# Problem requirements
Pull every line containing the word "refine" from the records.

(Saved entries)
_____

/-- A register write shows in no other register: each has a field of its own, but for the three MAC registers, which
divide one, and the words of IBUF. -/
theorem readReg_writeReg_other {g g' : Reg} (w : Word) (s : State) (h : g' ≠ g) :
    readReg (writeReg w s g) g' = readReg s g' := by
  cases g with
  | status | r | olen | param | obuf => rfl
  | cfg => cases g' with | cfg => exact absurd rfl h | _ => rfl
  | cmd => cases g' with | cmd => exact absurd rfl h | _ => rfl
  | a => cases g' with | a => exact absurd rfl h | _ => rfl
  | hPre => cases g' with | hPre => exact absurd rfl h | _ => rfl
  | hSfd => cases g' with | hSfd => exact absurd rfl h | _ => rfl
  | hJrb => cases g' with | hJrb => exact absurd rfl h | _ => rfl
  | hPhr => cases g' with | hPhr => exact absurd rfl h | _ => rfl
  | hRsv => cases g' with | hRsv => exact absurd rfl h | _ => rfl
  | plen => cases g' with | plen => exact absurd rfl h | _ => rfl
  | fcs => cases g' with | fcs => exact absurd rfl h | _ => rfl
  | ilen =>
    rw [writeReg_ilen]
    split_ifs
    · cases g' with | ilen => exact absurd rfl h | _ => rfl
    · rfl
  | mac0 =>
    cases g' with
    | mac0 => exact absurd rfl h
    | mac1 => exact (readReg_writeReg_mac0 w s).1
    | mac2 => exact (readReg_writeReg_mac0 w s).2
    | _ => rfl
  | mac1 =>
    cases g' with
    | mac1 => exact absurd rfl h
    | mac0 => exact (readReg_writeReg_mac1 w s).1
    | mac2 => exact (readReg_writeReg_mac1 w s).2
    | _ => rfl
  | mac2 =>
    cases g' with
    | mac2 => exact absurd rfl h
    | mac0 => exact (readReg_writeReg_mac2 w s).1
    | mac1 => exact (readReg_writeReg_mac2 w s).2
    | _ => rfl
  | ibuf k =>
    cases g' with
    | ibuf k' => exact windowWord_setWindowWord_other w fun hk => h (congrArg Reg.ibuf hk)
    | _ => rfl

/-- A bus write shows at no other address: two addresses are two registers, or one of them none. -/
theorem busRead_busWrite_other {s : State} {addr b : Nat} (w : Word) (ha : addr % 4 = 0) (hb : b % 4 = 0)
    (hne : b ≠ addr) : busRead (busWrite w addr s) b = busRead s b := by
  obtain hkeep | ⟨g, -, haddr, hwrite⟩ := busWrite_cases (s := s) w ha
  · rw [hkeep]
  have hwindow : windowWords (busWrite w addr s) = windowWords s :=
    congrArg Config.nWords (busWrite_maxPayload w addr s)
  rw [busRead, busRead, hwindow, hwrite]
  cases hreg : regAt (windowWords s) b with
  | none => rfl
  | some g' =>
    obtain ⟨-, hb'⟩ := regAt_sound hb hreg
    refine readReg_writeReg_other w s ?_
    rintro rfl
    exact hne (hb'.trans haddr.symm)

/-- Settles O8: the step is the bus write alone, which shows in no other word and in no field that is no register. -/
theorem hostWriteChangesOnlyItsWord : Obligations.HostWriteChangesOnlyItsWord := by
  intro s addr w rest _ hlt ha hcmd hp
  refine ⟨_, step_write hlt ha hcmd hp, fun b _ hb hne => ?_, busWrite_maxPayload w addr _,
    busWrite_unchanged addr (writeReg_draws w _), busWrite_pending w addr _,
    busWrite_unchanged addr (writeReg_reads w _)⟩
  rw [busRead_busWrite_other w ha hb hne, busRead_popAccess]

end Sys2Proof.Machine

_____

# Exercise result
    refine readReg_writeReg_other w s ?_
  refine ⟨_, step_write hlt ha hcmd hp, fun b _ hb hne => ?_, busWrite_maxPayload w addr _,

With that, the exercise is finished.